Hospitals Overwhelmed, Deaths Climb, Angelenos Still Won’t Stay Home

COVID-19 deaths spiked dramatically in the last week of December 2020, nearing the 10,000 mark in Los Angeles County. Los Angeles County public health officials warned that the holiday death toll is likely undercounted by as many as 432 fatalities due to a reporting glitch, according to City News Service

Some Los Angeles County hospitals were forced to close their doors to ambulance traffic for 12 hours at a time and patients in critical need of oxygen waited as long as 18 hours for help breathing the Los Angeles Times reported. The surge of new coronavirus cases is well beyond regional hospital capacity in terms of staffing, supplies and space.
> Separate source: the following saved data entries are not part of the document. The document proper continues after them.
-- ==== Sys2Proof/Syntax.lean ====
section
/-! DEFINITION. The commands of the part: one constructor of Instr for each row of the table of operations and events.
Operands name the thing acted on (a slot, a stream, a stack, an address) and carry what comes from outside the part
(bytes on a link, bit errors struck since the last access, the outcome of a training, a measured temperature). -/

namespace Sys2Proof

/-- Who makes an access: a host core, the MC, or another unit of the part (R372). -/
inductive Agent where
  | host | mc | unit
  deriving DecidableEq, Repr

/-- A ring the dispatcher reads: a slot's control ring or a stream's ring (R27). -/
inductive RingRef where
  | ctl (slot : Nat)
  | stream (id : Nat)
  deriving DecidableEq, Repr

/-- A completion ring: a slot's SCOMP_RING or a stream's completion ring (R27). -/
inductive CompRef where
  | scomp (slot : Nat)
  | comp (stream : Nat)
  deriving DecidableEq, Repr

/-- One wrong symbol of a granule's ten slices: canonical position m (R95), code t, and the bits that differ. -/
structure SymErr where
  m : Nat
  t : Nat
  x : Nat
  deriving DecidableEq, Repr

/-- What has struck an HBM stack since the last command that told of it: wrong symbols by granule of the stack, bits of
fill-map words by word number (R103), one bit or, where true, two; and the corrections and detections that the stack's
on-die ECC has reported (R106). -/
structure HbmHits where
  syms : List (Nat × SymErr) := []
  words : List (Nat × Bool) := []
  odCe : Nat := 0
  odUe : Nat := 0
  deriving DecidableEq, Repr

/-- How many 16-bit symbols of a Fen line have newly gone bad (R110). -/
inductive LineErr where
  | clean | oneSymbol | twoSymbols
  deriving DecidableEq, Repr

/-- How the training of an HBM stack ended (R107, R108): the cap that CONFIG holds, the highest bin that passed (none when
every bin failed), data lanes newly repaired in the field, the sets of die rows newly repaired, each by its number of rows,
and a core die found failed. -/
structure TrainResult where
  cap : Nat
  bin : Option Nat
  lanes : Nat
  rows : List Nat
  failedDie : Option Nat
  deriving DecidableEq, Repr

/-- One 10 µs sample (R403): input voltage in 10 mV, current in 10 mA, power in W, both running averages in W and the
junction temperatures in °C of the compute dies, the HBM base dies and the I/O die. -/
structure PowerSample where
  volts : Nat
  current : Nat
  watts : Nat
  avg1 : Nat
  avg100 : Nat
  temps : List Nat
  hbmTemps : List Nat
  iodTemp : Nat
  deriving DecidableEq, Repr

/-- What built-in self-test found failed (R501): tiles, MU columns as (tile, MU), Reedbed banks and Fen layers as
(die, number), host cores, and D2D links that failed training. -/
structure SelfTest where
  tiles : List Nat
  columns : List (Nat × Nat)
  banks : List (Nat × Nat)
  layers : List (Nat × Nat)
  cores : List Nat
  links : List Nat
  deriving DecidableEq, Repr

/-- What the body of the CONFIG component asks for; the manual gives no layout of it (R416, R419). -/
structure ConfigBody where
  writes : List (Nat × Nat)
  lockCulv : Bool
  buckets : List (Nat × Nat)
  gpioOut : Nat
  bifurcation : Nat
  deriving DecidableEq, Repr

/-- Where VIN50 left its range (R512, R519). -/
inductive OffCause where
  | underVoltage | overVoltage | pwrEn
  deriving DecidableEq, Repr

/-- What a Peat write met (R433, R437): sectors of the bank that fail erase or program, and a power loss while the
payload or the header was being programmed. -/
inductive PeatEvent where
  | none
  | badErase (sectors : List Nat)
  | badProgram (sectors : List Nat)
  | tornPayload
  | tornHeader
  deriving DecidableEq, Repr

/-- The role of the account that a Redfish request logs in with; none where the login fails (R484). -/
inductive Role where
  | none | readOnly | operator | administrator
  deriving DecidableEq, Repr

/-- A request for a tally change reaches the MC by Redfish or by MCTP (R443). -/
inductive TallyPath where
  | mc
  | redfish (role : Role)
  | mctp
  deriving DecidableEq, Repr

/-- What befalls the system cache at a host core's access: the sector reached is evicted, and a cache line is corrected (R456, R499). -/
structure CacheEvent where
  evict : Bool
  corrected : Bool
  deriving DecidableEq, Repr

/-- What AER reports of a PCIe request: correctable errors, and whether an uncorrectable one (R494). -/
structure LinkErrs where
  ce : Nat
  ue : Bool
  deriving DecidableEq, Repr

/-- What a debug instruction does (R429): halt a core, or read memory or a register. -/
inductive DebugOp where
  | haltCore (core : Nat)
  | readMem (addr len : Nat)
  | readReg (addr : Nat)
  deriving DecidableEq, Repr

/-- What a peer part answers when a session is opened on it (R41). -/
inductive PeerAnswer where
  | opened (slot level : Nat)
  | running (stream : Nat)
  | refused
  | unreachable
  deriving DecidableEq, Repr

/-- Where a Causeway or HALT message is received: an agent that stops at its own boundary (R360). -/
inductive StopUnit where
  | tile (t : Nat)
  | culv (s : Nat)
  | reed (d : Nat)
  | defl (n : Nat)
  | pict (n : Nat)
  | text (n : Nat)
  | shuf
  | eth (p : Nat)
  | pcie
  | disp
  deriving DecidableEq, Repr

/-- What the checks of a tile or engine found while a stage ran (R337, R494, R498): an uncorrectable SRAM word of a
tile, a failed datapath check of a tile, a poisoned mesh flit, or an uncorrectable word of a DEFLATE window memory;
and corrected SRAM words of a tile and corrected mesh flits (R356). -/
inductive StageFault where
  | none
  | sramCorrected (tile words : Nat)
  | meshCorrected (flits : Nat)
  | sram (tile : Nat)
  | datapath (tile : Nat)
  | meshFlit (die router lane : Nat)
  | window (engine : Nat)
  deriving DecidableEq, Repr

/-- An interrupt of a host core (R462, R463): its machine timer or its supervisor timer, with the compare value that software has set;
an APLIC source; or an identity of one of its IMSIC files. -/
inductive CoreIrq where
  | mtimer (compare : Nat)
  | stimer (compare : Nat)
  | aplic (source : Nat)
  | msi (file identity : Nat)
  deriving DecidableEq, Repr

/-- The credit pools of a tile (R66). -/
inductive CreditPool where
  | hbmRead | fenRead | write
  deriving DecidableEq, Repr

/-- A credit that returns: of a tile's pool or of its commands to a Culvert engine (R66), or of a lane of a hop of the
fabric (R353). -/
inductive Credit where
  | tile (t : Nat) (pool : CreditPool)
  | culvert (t stack : Nat)
  | lane (hop lane : Nat)
  deriving DecidableEq, Repr

/-- A unit of a Reedbed bank whose stored bits have decayed (R232): bank, entry, unit, the word (VALUE or CARE) and the
bits that changed. -/
structure RbDecay where
  bank : Nat
  entry : Nat
  unit : Nat
  care : Bool
  flips : Nat
  deriving DecidableEq, Repr

/-- A unit that a WAKE message is addressed to (R402). -/
inductive WakeUnit where
  | tile (t : Nat)
  | page (cls inst : Nat)
  deriving DecidableEq, Repr

/-- A request a stage sends or a message an RDMA peer sends: the packet's fields that the receiver acts on (R471). -/
structure RdmaReq where
  port : Nat
  qp : Nat
  psnOk : Bool
  rkey : Nat
  addr : Nat
  len : Nat
  data : List Byte
  imm : Nat
  deriving DecidableEq, Repr

/-- A received Ethernet frame as the MAC judges it (R469). -/
structure Frame where
  len : Nat
  fcsOk : Bool
  fecUncorrectable : Bool
  fecCorrected : Nat
  pause : Option Nat
  gsi : Bool
  data : List Byte
  deriving DecidableEq, Repr

/-- The commands and events of the part, one for each row of the table. -/
inductive Instr where
  | slotClaim (slot : Nat) (tag : Nat)
  | watchObserve (ring : RingRef)
  | openSession (slot : Nat)
  | closeSession (slot : Nat)
  | openStream (slot : Nat)
  | bindPlan (slot : Nat) (peers : List PeerAnswer)
  | peerSessionClose (session peer : Nat)
  | run (slot : Nat)
  | pause (slot : Nat)
  | resume (slot : Nat)
  | drain (slot : Nat)
  | resetStream (slot : Nat)
  | closeStream (slot : Nat)
  | submitBatch (stream : Nat)
  | rearm (stream : Nat)
  | shadowPromote (stream slotIx : Nat)
  | halt (slot : Nat)
  | snapshot (slot : Nat)
  | attest (slot : Nat)
  | quoteSign
  | slotReclaim (who : Agent) (value : Word)
  | completionPost (ring : CompRef)
  | deliveryRetry (ring : CompRef)
  | batchStart (stream staging : Nat)
  | stageIssue (stream batch stage : Nat) (units : List Nat)
  | stageFinish (stream batch stage : Nat) (fault : StageFault)
  | commitPoint (stream : Nat)
  | deadlineExpiry (stream batch : Nat)
  | stageTimeout (stream batch stage : Nat)
  | lateArrival (stream batch stage : Nat)
  | recordArrival (stream slotIx : Nat) (origin data : List Byte) (last : Bool)
  | stallTimerExpiry (stream slotIx : Nat)
  | weirGrant (tile stream blocks : Nat)
  | waitGraphCheck
  | spillBlockWritten (tile stream : Nat)
  | sloughRestore (tile stream : Nat)
  | mergeGroupIssue (tile group : Nat)
  | creditReturn (credit : Credit) (held : Nat)
  | granuleRead (who : Agent) (addr : Nat) (hits : HbmHits) (ev : CacheEvent)
  | granuleFullWrite (who : Agent) (addr : Nat) (data : List Byte) (poison : Bool) (hits : HbmHits) (ev : CacheEvent)
  | granulePartialWrite (who : Agent) (addr : Nat) (data : List Byte) (poison : Bool) (hits : HbmHits) (ev : CacheEvent)
  | scrubVisit (stack granule : Nat) (hits : HbmHits) (raced : Bool)
  | scrubPassStart (stack : Nat)
  | dieMark (who : Agent) (stack : Nat) (value : Word)
  | hbmTrainingEnd (stack : Nat) (result : TrainResult)
  | fenLineRead (who : Agent) (addr : Nat) (err : LineErr) (ev : CacheEvent)
  | fenLineWrite (who : Agent) (addr : Nat) (data : List Byte) (poison : Bool) (err : LineErr) (ev : CacheEvent)
  | fenSweepEnd (die ticks : Nat)
  | fenSpare (who : Agent) (die : Nat) (value : Word)
  | fenSpareCopyEnd (die : Nat)
  | fenScrubVisit (die line : Nat) (err : LineErr) (raced : Bool)
  | culvertWindow (stack : Nat)
  | decayStep (stack : Nat)
  | epochAdvance (stack table : Nat)
  | epoch (die : Nat)
  | replicaSlotFree (stack table : Nat)
  | sketchClear (who : Agent) (stack : Nat) (value : Word)
  | hummockHbmWrite (who : Agent) (stack : Nat) (value : Word)
  | hummockFenWrite (who : Agent) (stack : Nat) (value : Word)
  | switchReservation (table : Nat)
  | switchTargetReady (table : Nat)
  | versionDrain (table : Nat)
  | searchKey (die : Nat) (decay : List RbDecay) (errs : List LineErr)
  | updateVerifyDrain (die : Nat)
  | reedbedScrub (die : Nat) (decay : List RbDecay)
  | bankSpare (who : Agent) (die : Nat) (value : Word)
  | bankSpareFillEnd (die : Nat)
  | ringStep (stream batch stage member waited : Nat)
  | partialListMerge (stream batch stage row : Nat)
  | haltMessage (unit : StopUnit)
  | stopAck (unit : StopUnit)
  | streamStopDone (stream : Nat)
  | sluiceDrained
  | weirEdge (tile stream : Nat)
  | wake (unit : WakeUnit)
  | mcHaltGo (who : Agent) (value : Word)
  | mcHaltRelease (who : Agent) (value : Word)
  | d2dReplay (link : Nat) (corrected : Bool)
  | d2dRetrain (link : Nat) (ok : Bool)
  | laneRepair (who : Agent) (link : Nat) (value : Word)
  | registerWrite (who : Agent) (addr : Nat) (value : Word)
  | rcRead (who : Agent) (addr : Nat)
  | busErrorAccess (who : Agent) (addr size : Nat) (write atomic : Bool)
  | pgLock (who : Agent) (cls inst : Nat) (value : Word)
  | pgSoftReset (who : Agent) (cls inst : Nat) (value : Word)
  | pgSoftResetEnd (cls inst : Nat)
  | pgEnable (who : Agent) (cls inst : Nat) (value : Word)
  | pgPwrReq (who : Agent) (cls inst : Nat) (value : Word)
  | bucketLeak (cls inst : Nat)
  | bucketConfigWrite (who : Agent) (cls inst : Nat) (value : Word)
  | stillTrigger (who : Agent) (value : Word)
  | stillInEdge (highTicks : Nat)
  | stillTimerExpiry
  | snapshotLatch (cls inst : Nat)
  | mergeWindowClose
  | stillOutPulseEnd
  | refclkLoss
  | refclkReturn
  | powerSample (sample : PowerSample)
  | tileDoze (tile : Nat)
  | tileNap (tile : Nat)
  | tileWake (tile : Nat)
  | dieMireEntry (die : Nat)
  | dieMireEntered (die : Nat)
  | dieWake (die source : Nat)
  | dieActive (die : Nat)
  | deviceIdle
  | deviceMire
  | standbyRequest (who : Agent) (value : Word)
  | vsb3v3Good
  | mossResetRelease
  | bootSourceTimeout
  | vsb3v3Loss
  | vin50PowerGood (samples : List Nat) (test : SelfTest)
  | firmwareLoad
  | configureAndLock (config : ConfigBody)
  | ready
  | vin50OutOfRange (cause : OffCause)
  | offTimeEnd
  | thermtrip (sensor reading : Nat)
  | thermtripClear (hottest : Nat)
  | fieldSelfTest (die : Nat) (failedTiles : List Nat)
  | measExtend (who : Agent) (value : Word)
  | jtagUnlock (signer : Nat) (pubkey token : List Byte)
  | tallyRequest (path : TallyPath) (block : List Byte) (auditFails : Bool)
  | tallySlotVerify (ok auditFails : Bool)
  | tfWrite (who : Agent) (addr : Nat) (value : Word)
  | peatRecordWrite (type_ : Nat) (payload : List Byte) (event : PeatEvent)
  | peatPatrol (corrected : List Nat) (unread : List (Nat × Nat))
  | hartStart (who : Agent) (value : Word)
  | coreWake (core : Nat) (irq : CoreIrq)
  | frameReceive (port : Nat) (frame : Frame)
  | rdmaWrite (req : RdmaReq)
  | rdmaWriteWithImmediate (req : RdmaReq)
  | rdmaRead (req : RdmaReq)
  | roceSend (req : RdmaReq)
  | atomicCompareAndSwap (req : RdmaReq) (compare swap : Nat)
  | atomicFetchAndAdd (req : RdmaReq) (addend : Nat)
  | ackTimeout (port qp : Nat)
  | nakReceived (port qp code : Nat)
  | udpDatagram (port srcIp srcPort dstIp dstPort : Nat) (data : List Byte)
  | qpLoad (who : Agent) (port : Nat) (value : Word)
  | qpReset (who : Agent) (port : Nat) (value : Word)
  | autonegRetry (port : Nat)
  | ethLaneSpare (port lane : Nat)
  | nvmeCompletion (queue status : Nat) (data : List Byte)
  | pcieWindowRead (offset len : Nat) (errs : LinkErrs)
  | pcieWindowWrite (offset : Nat) (data : List Byte) (errs : LinkErrs)
  | pcieAtomicCas (size offset compare swap : Nat)
  | pcieAtomicFetchAdd (size offset addend : Nat)
  | recoveryMailboxWrite (offset value : Nat)
  | cfgDataAccess (who : Agent) (write : Bool) (value : Word)
  | mmioDataAccess (who : Agent) (write : Bool) (value : Word)
  | nvmeQueueEnable (who : Agent) (queue : Nat) (value : Word)
  | redfishHalt (role : Role) (scope target : Nat) (hold : Bool)
  | redfishAttestation (role : Role) (nonce : List Byte) (mask : Nat)
  | redfishUpdate (role : Role) (type_ : Nat) (payload : List Byte)
  | pldmFirmwareUpdate (component : Nat) (payload : List Byte)
  | statusWord
  | readVin
  | readIin
  | readTemperature1
  | readPin
  | pmbusRevision
  | wakeN (lowTicks : Nat)
  | ethLinkUp (port mode : Nat)
  | ethLinkDown (port : Nat)
  | mgmtLinkUp (mode fec : Nat)
  | mgmtLinkDown
  | pcieLinkUp (port rate width : Nat)
  | pcieLinkDown (port : Nat)
  | ackReceived (port qp : Nat) (data : List Byte)
  | pwrokRelease
  | boundaryScanExtest
  | jtagDebugInstruction (op : DebugOp)
  | msiXTableWrite (offset : Nat) (value : Word)
  | inboundDeviceRequest (write : Bool) (addr : Nat) (data : List Byte) (errs : LinkErrs)
  | unsupportedPmbusCommand (command : Nat)
  | gpioOutputDrive (role : Role) (pin : Nat) (level : Bool)
  deriving DecidableEq, Repr

end Sys2Proof
end

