-- ==== Sys2Proof/Machine/RegMap.lean ====
section
/-! DEFINITION. The register pages as the manual's tables give them: the page directory (R370), the common header
(R374, R375) and each block's registers with their offsets, reset values, access codes and field ranges. -/

namespace Sys2Proof.Machine

/-- How a writable field takes a write (R9). -/
inductive Acc where
  | rw | rwl | w1c
  deriving DecidableEq, Repr

/-- Which written values a field accepts; any other write leaves the field unchanged. -/
inductive FieldRule where
  | any
  | range (lo hi : Nat)
  | zeroOr (lo hi : Nat)
  | multiple (of_ lo hi : Nat)
  deriving DecidableEq, Repr

/-- Does a field accept a written value? -/
def FieldRule.ok : FieldRule → Nat → Bool
  | .any, _ => true
  | .range lo hi, v => lo ≤ v && v ≤ hi
  | .zeroOr lo hi, v => v == 0 || (lo ≤ v && v ≤ hi)
  | .multiple k lo hi, v => v % k == 0 && lo ≤ v && v ≤ hi

/-- One register of a page (class 0 stands for the common header of every page): its offset, how many copies at what
spacing, its reset value, whether it is read-to-clear with how many counting bits, whether it reads as zero, and
whether its writes have a row of their own in the command table. -/
structure RegRow where
  cls : Nat
  off : Nat
  count : Nat
  stride : Nat
  reset : Nat
  rc : Bool
  wo : Bool
  own : Bool
  width : Nat
  deriving DecidableEq, Repr

/-- One writable field of a register. -/
structure FieldRow where
  cls : Nat
  off : Nat
  hi : Nat
  lo : Nat
  acc : Acc
  rule : FieldRule
  deriving DecidableEq, Repr

/-- Registers of the DISP page (R63). -/
def rowsDisp : List RegRow := [
  ⟨10, 0x400, 1, 8, 0x1F01000202, false, false, false, 64⟩,
  ⟨10, 0x408, 1, 8, 0x0, false, false, false, 16⟩,
  ⟨10, 0x410, 1, 8, 0x0, false, false, false, 64⟩,
  ⟨10, 0x418, 1, 8, 0x0, false, true, true, 64⟩,
  ⟨10, 0x420, 1, 8, 0x0, false, false, false, 11⟩,
  ⟨10, 0x428, 1, 8, 0x0, true, false, false, 32⟩,
  ⟨10, 0x430, 1, 8, 0x0, true, false, false, 32⟩,
  ⟨10, 0x438, 1, 8, 0x0, false, false, false, 64⟩,
  ⟨10, 0x440, 1, 8, 0x0, false, false, false, 64⟩]

/-- Registers of the TILE page (R220, R281, R88). -/
def rowsTile0 : List RegRow := [
  ⟨8, 0x400, 1, 8, 0x102, false, false, false, 64⟩,
  ⟨8, 0x408, 1, 8, 0x0, false, false, false, 64⟩,
  ⟨8, 0x410, 1, 8, 0x40000000400, false, false, false, 64⟩,
  ⟨8, 0x418, 1, 8, 0x0, true, false, false, 32⟩,
  ⟨8, 0x420, 1, 8, 0x0, false, false, false, 64⟩,
  ⟨8, 0x428, 1, 8, 0x0, true, false, false, 32⟩,
  ⟨8, 0x430, 1, 8, 0x0, true, false, false, 32⟩,
  ⟨8, 0x438, 1, 8, 0x0, true, false, false, 32⟩,
  ⟨8, 0x500, 1, 8, 0x8, false, false, false, 64⟩,
  ⟨8, 0x508, 1, 8, 0x0, true, false, false, 48⟩,
  ⟨8, 0x510, 1, 8, 0x0, true, false, false, 48⟩,
  ⟨8, 0x518, 1, 8, 0x0, true, false, false, 32⟩,
  ⟨8, 0x520, 1, 8, 0x0, true, false, false, 32⟩,
  ⟨8, 0x528, 1, 8, 0x0, true, false, false, 48⟩,
  ⟨8, 0x530, 1, 8, 0x0, true, false, false, 48⟩,
  ⟨8, 0x538, 1, 8, 0x0, true, false, false, 32⟩,
  ⟨8, 0x540, 1, 8, 0x0, false, false, false, 64⟩,
  ⟨8, 0x580, 1, 8, 0x0, false, false, false, 64⟩,
  ⟨8, 0x588, 1, 8, 0x0, false, false, false, 64⟩,
  ⟨8, 0x590, 1, 8, 0x0, true, false, false, 48⟩]

/-- Registers of the TILE page (R281, R299). -/
def rowsTile1 : List RegRow := [
  ⟨8, 0x598, 1, 8, 0x0, true, false, false, 48⟩,
  ⟨8, 0x5A0, 1, 8, 0x0, true, false, false, 48⟩,
  ⟨8, 0x5A8, 1, 8, 0x0, true, false, false, 32⟩,
  ⟨8, 0x5B0, 1, 8, 0x0, true, false, false, 48⟩,
  ⟨8, 0x5B8, 1, 8, 0x0, true, false, false, 48⟩,
  ⟨8, 0x5C0, 1, 8, 0x0, true, false, false, 32⟩,
  ⟨8, 0x5C8, 1, 8, 0x0, false, false, false, 64⟩,
  ⟨8, 0x600, 1, 8, 0x0, true, false, false, 48⟩,
  ⟨8, 0x608, 1, 8, 0x0, true, false, false, 48⟩,
  ⟨8, 0x610, 1, 8, 0x0, true, false, false, 48⟩,
  ⟨8, 0x618, 1, 8, 0x0, true, false, false, 48⟩,
  ⟨8, 0x620, 1, 8, 0x0, true, false, false, 32⟩,
  ⟨8, 0x628, 1, 8, 0x0, true, false, false, 48⟩,
  ⟨8, 0x630, 1, 8, 0x0, false, false, false, 64⟩]

/-- Registers of the HBMC page (R116). -/
def rowsHbmc : List RegRow := [
  ⟨5, 0x400, 1, 8, 0x0, false, false, false, 64⟩,
  ⟨5, 0x408, 1, 8, 0x0, false, false, false, 64⟩,
  ⟨5, 0x410, 1, 8, 0x10C, false, false, false, 64⟩,
  ⟨5, 0x418, 1, 8, 0x0, false, false, false, 64⟩,
  ⟨5, 0x420, 1, 8, 0x0, false, false, false, 64⟩,
  ⟨5, 0x428, 1, 8, 0x0, false, false, false, 64⟩,
  ⟨5, 0x430, 1, 8, 0x0, false, false, false, 64⟩,
  ⟨5, 0x438, 1, 8, 0x0, false, false, false, 64⟩,
  ⟨5, 0x440, 1, 8, 0x0, false, false, true, 64⟩,
  ⟨5, 0x448, 1, 8, 0x400, false, false, false, 64⟩,
  ⟨5, 0x450, 1, 8, 0x0, false, false, false, 64⟩,
  ⟨5, 0x458, 1, 8, 0x0, false, false, false, 64⟩,
  ⟨5, 0x460, 1, 8, 0x0, true, false, false, 32⟩,
  ⟨5, 0x468, 1, 8, 0x0, true, false, false, 32⟩,
  ⟨5, 0x470, 1, 8, 0x0, true, false, false, 32⟩,
  ⟨5, 0x478, 1, 8, 0x0, true, false, false, 32⟩,
  ⟨5, 0x480, 1, 8, 0x0, true, false, false, 48⟩,
  ⟨5, 0x488, 1, 8, 0x0, false, false, false, 64⟩]

/-- Registers of the FEN page (R118). -/
def rowsFen : List RegRow := [
  ⟨7, 0x400, 1, 8, 0x0, false, false, false, 64⟩,
  ⟨7, 0x408, 1, 8, 0x0, false, false, true, 64⟩,
  ⟨7, 0x410, 1, 8, 0x0, false, false, false, 64⟩,
  ⟨7, 0x418, 1, 8, 0x0, true, false, false, 64⟩,
  ⟨7, 0x420, 1, 8, 0x0, false, false, false, 64⟩,
  ⟨7, 0x428, 1, 8, 0x0, false, false, false, 64⟩,
  ⟨7, 0x430, 1, 8, 0x0, true, false, false, 32⟩]

/-- Registers of the CULV page (R153, R177). -/
def rowsCulv0 : List RegRow := [
  ⟨6, 0x400, 1, 8, 0x0, false, false, false, 64⟩,
  ⟨6, 0x408, 1, 8, 0x0, true, false, false, 48⟩,
  ⟨6, 0x410, 1, 8, 0x0, true, false, false, 48⟩,
  ⟨6, 0x418, 1, 8, 0x0, true, false, false, 48⟩,
  ⟨6, 0x420, 1, 8, 0x0, true, false, false, 32⟩,
  ⟨6, 0x428, 1, 8, 0x0, true, false, false, 48⟩,
  ⟨6, 0x430, 1, 8, 0x0, true, false, false, 48⟩,
  ⟨6, 0x438, 1, 8, 0x0, false, false, false, 64⟩,
  ⟨6, 0x440, 1, 8, 0x4, false, false, false, 64⟩,
  ⟨6, 0x480, 1, 8, 0x1010C2000, false, false, false, 64⟩,
  ⟨6, 0x488, 1, 8, 0x0, false, false, true, 64⟩,
  ⟨6, 0x490, 1, 8, 0x0, false, false, true, 64⟩,
  ⟨6, 0x498, 1, 8, 0x0, false, false, false, 64⟩,
  ⟨6, 0x4A0, 1, 8, 0x0, false, false, false, 64⟩,
  ⟨6, 0x4A8, 1, 8, 0x0, false, false, false, 64⟩,
  ⟨6, 0x4B0, 1, 8, 0x0, true, false, false, 32⟩,
  ⟨6, 0x4B8, 1, 8, 0x0, true, false, false, 32⟩,
  ⟨6, 0x4C0, 1, 8, 0x0, true, false, false, 32⟩,
  ⟨6, 0x4C8, 1, 8, 0x0, true, false, false, 48⟩,
  ⟨6, 0x4D0, 1, 8, 0x0, true, false, false, 48⟩]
Between the first weeks of November and the post-Christmas weekend, average daily coronavirus hospitalizations in the county increased by 674%, while daily deaths have jumped by 600%.

Hospitals turned cafeterias and conference rooms into medical-care space, and still countless families gathered for holiday celebrations over the weekend, ensuring that the coronavirus crisis won’t be coming to an end anytime soon.

In Northern California, where the curve has begun to flatten, public traffic has decreased by 55%. In Southern California, it has decreased by only 24% . 

LA County Public Health Director Barbara Ferrer said “The rate of community transmission remains extraordinarily high, and this has taxed our hospital system as more COVID-19 patients continue to stream in on top of the thousands of patients already fighting for their lives.” 

Images of crowds at airports, packed traffic on freeways, and mobbed shopping malls easily predict that the situation will continue to worsen.